By Anna Challet
New America Media News Report
A drug that prevents HIV infection has been available for five years. But even in San Francisco, a city where one might expect information about the drug to be easy to come by, only some people have heard of it – and it’s not the communities that remain disproportionately affected by HIV.
“We don’t see Latinos, we don’t see Blacks, we definitely don’t see women and trans women as part of the imagery that’s promoting PrEP, so of course they’re not going to think it’s for them,” says Terrance Wilder of the San Francisco AIDS Foundation.
PrEP (pre-exposure prophylaxis, commercially called Truvada) helps prevent individuals who are HIV-negative from contracting HIV. It’s one part of a downward trend in HIV infections. In San Francisco, the rate of new HIV infections has decreased by more than 50 percent in the past five years, according to Michael Barajas, the citywide PrEP navigator at the San Francisco Department of Public Health.
And yet, the CDC estimates that half of Black men who have sex with men (MSM), and a fourth of Latino MSM, will contract HIV over the course of their lives. In San Francisco, says Barajas, these populations account for a disproportionate number of new infections.
The San Francisco Department of Public Health has launched a campaign to close the information gap about the drug, and held a briefing for ethnic media where Barajas, Wilder, and other advocates spoke.
Most insurance plans cover the drug at least partially, and Barajas says that programs exist to help uninsured or underinsured people pay for it. His project, the San Francisco City Clinic, helps connect people with those programs.
But the bigger problem, says health systems navigator Jorge Vieto of the Glide Foundation, is that “most of the folks we’re working with don’t even know PrEP is available.”
Vieto, who works with people who are marginally housed, says that usage of PrEP is happening primarily among gay white men and that many of his clients think that’s the population the drug is meant for.

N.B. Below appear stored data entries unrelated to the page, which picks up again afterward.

-- ==== Sys2Proof/Certificates/Slice0/Obligations.lean ====
section
/-! DEFINITION. The statements for the provers, chapter by chapter of the spec. Where a statement says `t.clockNs = max s.clockNs …`, it is
the rule that fixes the instant of the event, and the model's choice that the clock of a state that stands later already is not
set back (log entry 1). -/

open Sys2Proof Sys2Proof.Machine

/-! ## The machine -/

/-- A step takes the command at the front of the queue and runs it on the state with the rest of the queue. On an empty queue it lets one
microsecond of cabin time pass and changes nothing else, which is the model's choice (log entry 1). -/
def Obligations.StepTakesTheFrontCommand : Prop :=
  (∀ (c : Instr) (rest : List Instr) (s : State),
    step { s with pending := c :: rest } = exec c { s with pending := rest }) ∧
  (∀ s : State, s.pending = [] → step s = .next { s with clockNs := s.clockNs + 1000 } ∧
    cabin { s with clockNs := s.clockNs + 1000 } = cabin s + 1)

/-- Every command runs to a next state from every state, and leaves the queue of the commands that wait as it is. That no command stops,
and a free value in place of what the spec leaves open, is the model's choice (log entry 2), and so is that power-on reset keeps the queue
(log entry 4). R202: no command but power-on reset sets cabin time back. -/
def Obligations.EveryCommandCompletes : Prop :=
  ∀ (c : Instr) (s : State), ∃ t, exec c s = .next t ∧ t.pending = s.pending ∧
    ((∀ rev, c ≠ .powerOnReset rev) → s.clockNs ≤ t.clockNs)

/-- The conditions that the statements `StepKeeps…` and `QueueStaysInRankOrder` carry over a step hold right after power-on reset: of the
memories, the vehicle, the view, the camera buffers, the gain codes, the places of the system port, the chime queue, and the view against
REVERSE. -/
def Obligations.InvariantsHoldAtReset : Prop :=
  State.reset.memOk = true ∧ vehicleOk State.reset.vsr = true ∧ viewOk State.reset.vwc = true ∧ buffersOk State.reset.cin = true ∧
    gainsOk State.reset.mix = true ∧ placesOk State.reset.fen = true ∧ queueOk State.reset.che = true ∧
    reverseOk State.reset = true

/-- Every step keeps both memories in their canonical form and in their address spaces (3.1: 64 MiB and 2^64 bytes); and R146: every step
keeps the units of the system port in distinct places of its 16. -/
def Obligations.StepKeepsMemoriesCanonical : Prop :=
  (∀ s t : State, s.memOk = true → step s = .next t → t.memOk = true) ∧
  (∀ s t : State, placesOk s.fen = true → step s = .next t → placesOk t.fen = true)

/-- A command changes only the parts of the machine that its rules name: any other part is after it what it was before. `mayTouch` lists the
parts, command by command. Of the rows whose list names a memory (`localMem`, `sysMem`) it says nothing of that memory: which bytes
a system grant and a local completion write stands in `SystemPortGrantsOneUnit` and `LocalPortMovesOneUnit`, and which bytes of local memory
a FRAME_START, a LINE_END and the two ends of a generated frame write in `FrameStartsAndTheirDeadline`, `CameraLinesAreCaptured` and
`TestModeGeneratesFrames`; every other row leaves every byte of both memories as it was. That power-on reset keeps both memories and the
queue is the model's choice (log entry 4). -/
def Obligations.EveryCommandTouchesOnlyItsParts : Prop :=
  ∀ (c : Instr) (s t : State), exec c s = .next t → OnlyTouches (mayTouch c) s t

/-! ## Chapter 1: vehicle signals and supply watch -/

/-- R18, with Tables 1-4 and 2-7 and the reset values of the other chapters: power-on reset, whatever the state it finds.
That the commands waiting and the bytes of both memories are kept is the model's choice (log entry 4). -/
def Obligations.PowerOnResetValues : Prop :=
  ∀ (rev : Bool) (s : State), ∃ t, exec (.powerOnReset rev) s = .next t ∧
    t.clockNs = 0 ∧
    t.vsr.rx = .hunt 0 ∧ t.vsr.errors = ⟨0, 0, 0, 0, 0⟩ ∧
    t.vsr.motion = ⟨.unknown, 0, 0, false, false, 0, 0⟩ ∧ t.vsr.park = ⟨255, 255, 255, 255, 0, 0⟩ ∧
    t.vsr.motionFresh = ⟨.none, 1, 0, 0, none⟩ ∧ t.vsr.parkFresh = ⟨.none, 1, 0, 0, none⟩ ∧
    t.vsr.debRev = false ∧ t.vsr.hold = (if rev then some 40000 else none) ∧
    t.vsr.reverse = false ∧ t.vsr.parked = false ∧ t.vsr.episode = false ∧ t.vsr.disTimer = none ∧
    t.smn.low = false ∧ t.smn.lowRun = 0 ∧ t.smn.highRun = 0 ∧ t.smn.entry = 0 ∧
    t.cin.source = .port ∧ t.cin.stream = .absent ∧ t.cin.deadline = none ∧ bufCount t.cin .free = 3 ∧
    t.cin.frozen = false ∧ t.cin.good = 0 ∧ t.cin.malformed = 0 ∧ t.cin.lastFault = none ∧
    t.vwc.view = .off ∧ t.vwc.manual = false ∧ t.glg.mode = .none ∧
    (∀ p, (pipeOf t p).st = .off ∧ (pipeOf t p).timing = none ∧ (pipeOf t p).active = ⟨0xFF000000, []⟩ ∧
      (pipeOf t p).pendingScene = none) ∧
    (∀ st, (filmOf t st).st = .closed) ∧
    t.mix.effective = t.mix.matrix ∧ t.mix.duck = 0 ∧
    t.che.playing = none ∧ t.che.queue = [] ∧ t.che.counter = 1 ∧ t.che.free.length = 256 ∧ t.che.ui = none ∧
    t.fen.work = [] ∧ t.fen.bulk = [] ∧ t.fen.units = [] ∧ t.fen.window = none ∧
    t.wai.st = .detached ∧ t.wai.wbase = 0 ∧ t.wai.counter = 0 ∧
    (∀ x ∈ t.wai.slots, x.count = 0 ∧ x.enable = true ∧ x.mask = true) ∧
    t.sto.source = .loading ∧ t.sto.running = defaultSettings ∧ t.sto.writePhase = .idle ∧ t.sto.readPhase = .idle ∧
    t.localMem = s.localMem ∧ t.sysMem = s.sysMem

/-- R16, whole: the sampling times, the levels of the two sense lines, and Table 1-7; with the notice of R17 at a change. -/
def Obligations.SupplySamplesMoveTheSupplyState : Prop :=
  (State.reset.smn.low = false ∧ State.reset.smn.lowRun = 0 ∧ State.reset.smn.highRun = 0 ∧ State.reset.smn.nextSample = 2000) ∧
  ∀ (lo hi : Bool) (s : State), ∃ t, exec (.supplySample lo hi) s = .next t ∧
    (s.clockNs ≤ s.smn.nextSample * 1000 → t.clockNs = s.smn.nextSample * 1000) ∧ t.smn.nextSample = s.smn.nextSample + 2000 ∧
    (let level0 := !lo && !hi
     let level2 := lo && hi
     let lowRun := if level0 then min (s.smn.lowRun + 1) 4 else 0
     let highRun := if level2 then min (s.smn.highRun + 1) 4 else 0
     if (if s.smn.low then highRun = 4 else lowRun = 4) then
       t.smn.low = !s.smn.low ∧ t.smn.lowRun = 0 ∧ t.smn.highRun = 0 ∧ t.smn.entry = now t ∧
       noticeRaised .supplyChange (if s.smn.low then 0 else 1)
         (BitVec.ofNat 32 (min ((now t - s.smn.entry) / 1000) 0xFFFFFFFF)) s t
     else
       t.smn.low = s.smn.low ∧ t.smn.lowRun = lowRun ∧ t.smn.highRun = highRun ∧ t.smn.entry = s.smn.entry ∧
       slotKept .supplyChange s t)

/-- R12, whole: the raw edges, the 40 ms hold timer, its running out, and the values after power-on reset. -/
def Obligations.ReverseLineIsDebounced : Prop :=
  (∀ (level : Bool) (s : State), ∃ t, exec (.revInEdge level) s = .next t ∧
    t.vsr.rawRev = level ∧ t.vsr.debRev = s.vsr.debRev ∧
    t.vsr.hold = (if level = s.vsr.rawRev then s.vsr.hold else if level = s.vsr.debRev then none else some (now s + 40000))) ∧
  (∀ (s : State) (due : Nat), s.vsr.hold = some due → ∃ t, exec .holdTimer s = .next t ∧
    (s.clockNs ≤ due * 1000 → t.clockNs = due * 1000) ∧ t.vsr.hold = none ∧ t.vsr.debRev = s.vsr.rawRev ∧ t.vsr.rawRev = s.vsr.rawRev) ∧
  (∀ (rev : Bool) (s : State), ∃ t, exec (.powerOnReset rev) s = .next t ∧
    t.vsr.rawRev = rev ∧ t.vsr.debRev = false ∧ t.vsr.hold = (if rev then some 40000 else none))

/-- R13: at the end of the hold, and where MOTION becomes STALE, REVERSE is the OR of the two sources. Where it changes, either way, one
REVERSE_CHANGE is raised with the new value and the two sources; where it does not, none, and the end of the hold hands nothing on. The
third clause says so of the evaluation that every event of the two sources runs, from every state. R14: at the end of the hold, where
MOTION becomes STALE, and at a good MOTION frame an episode begins and starts the disagreement timer of 500 ms, or goes on, or ends and
stops it, and the same of the evaluation itself, from every state. The disagreement timer runs out: one notice, with the form and the
gear, while the sources disagree; the episode goes on. -/
def Obligations.HoldAndDisagreementTimersAct : Prop :=
  (∀ (s : State) (due : Nat), s.vsr.hold = some due → ∃ t, exec .holdTimer s = .next t ∧
    t.vsr.reverse = (s.vsr.rawRev || (s.vsr.motionFresh.st == .valid && s.vsr.motion.gear == .r)) ∧
    (t.vsr.reverse = s.vsr.reverse →
      OnlyTouches [.clock, .vsr, .fen, .wai] s t ∧ slotKept .reverseChange s t) ∧
    t.vsr.debRev = s.vsr.rawRev ∧ t.vsr.motion = s.vsr.motion ∧ t.vsr.motionFresh = s.vsr.motionFresh ∧ episodeTaken s t ∧
    (t.vsr.reverse ≠ s.vsr.reverse →
      noticeRaised .reverseChange (if t.vsr.reverse then 1 else 0)
        (BitVec.ofNat 32 ((if s.vsr.rawRev then 1 else 0)
          + (if s.vsr.motionFresh.st = .valid ∧ s.vsr.motion.gear = .r then 2 else 0))) s t)) ∧
  (∀ (s : State) (due : Nat), s.vsr.motionFresh.deadline = some due → ∃ t, exec (.freshnessDeadline .motion) s = .next t ∧
    t.vsr.reverse = s.vsr.debRev ∧ ¬ disagrees t.vsr ∧ episodeTaken s t ∧
    (if t.vsr.reverse = s.vsr.reverse then slotKept .reverseChange s t
    else noticeRaised .reverseChange (if t.vsr.reverse then 1 else 0) (if s.vsr.debRev then 1 else 0) s t)) ∧
  (∀ s : State,
    (evalReverse s).vsr.reverse = (s.vsr.debRev || (s.vsr.motionFresh.st == .valid && s.vsr.motion.gear == .r)) ∧
    ((evalReverse s).vsr.reverse = s.vsr.reverse → evalReverse s = s) ∧
    ((evalReverse s).vsr.reverse ≠ s.vsr.reverse →
      noticeRaised .reverseChange (if (evalReverse s).vsr.reverse then 1 else 0)
        (BitVec.ofNat 32 ((if s.vsr.debRev then 1 else 0)
          + (if s.vsr.motionFresh.st = .valid ∧ s.vsr.motion.gear = .r then 2 else 0))) s (evalReverse s))) ∧
  (∀ s : State,
    (disagrees s.vsr → s.vsr.episode = false →
      evalDisagreement s = { s with vsr := { s.vsr with episode := true, disTimer := some (now s + 500000) } }) ∧
    (¬ disagrees s.vsr → s.vsr.episode = true →
      evalDisagreement s = { s with vsr := { s.vsr with episode := false, disTimer := none } }) ∧
    ((disagrees s.vsr ↔ s.vsr.episode = true) → evalDisagreement s = s)) ∧
  (∀ (s : State) (run ones : Nat) (seq : BitVec 4) (gear flags : Byte) (speed steer : Half), s.vsr.rx = .hunt run → 8 ≤ ones →
    ∃ t, exec (.motionFrame (motionLine ones seq gear flags speed steer)) s = .next t ∧ t.vsr.debRev = s.vsr.debRev ∧
      (t.vsr.motion.gear = .r ↔ gear = 1) ∧
      t.vsr.reverse = (s.vsr.debRev || (t.vsr.motionFresh.st == .valid && t.vsr.motion.gear == .r)) ∧ episodeTaken s t) ∧
  (∀ (s : State) (due : Nat), s.vsr.disTimer = some due → ∃ t, exec .disagreementTimer s = .next t ∧
    t.vsr = { s.vsr with disTimer := none } ∧ t.clockNs = max s.clockNs (due * 1000) ∧
    (if s.vsr.motionFresh.st = .valid ∧ s.vsr.debRev = true ∧ s.vsr.motion.gear ≠ .r then
       noticeRaised .reverseDisagree 1 (BitVec.ofNat 32 (gearCode s.vsr.motion.gear)) s t
     else if s.vsr.motionFresh.st = .valid ∧ s.vsr.debRev = false ∧ s.vsr.motion.gear = .r then
       noticeRaised .reverseDisagree 2 1 s t
     else slotKept .reverseDisagree s t))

In addition, says LYRIC deputy director Denny David, “When you don’t know where you’re sleeping at night, the idea of remembering to take a pill is pretty challenging.” David’s organization works with LGBTQ young people; LYRIC has found that fewer than half of their clients have ever heard of PrEP.
Wilder coordinates a drop-in center in the Castro District called the DREAAM Project (“Determined to Respect and Encourage African American Men”) under the San Francisco AIDS Foundation.
A lot of the young African American men he sees aren’t from San Francisco. They come to the Bay Area expecting to be liberated, Wilder says, but instead find a lack of housing and few economic opportunities.
“If you’re worried about other things like stability, I really don’t think you’re going to be worried about taking a pill every day. If every day you’re worried about where you’re going to lay your head and where your next meal’s going to come from … it’s going to be hard to think about daily taking this pill,” he says. “If you’re not in a good mental state, you’re not going to have the discipline to take those types of medications.”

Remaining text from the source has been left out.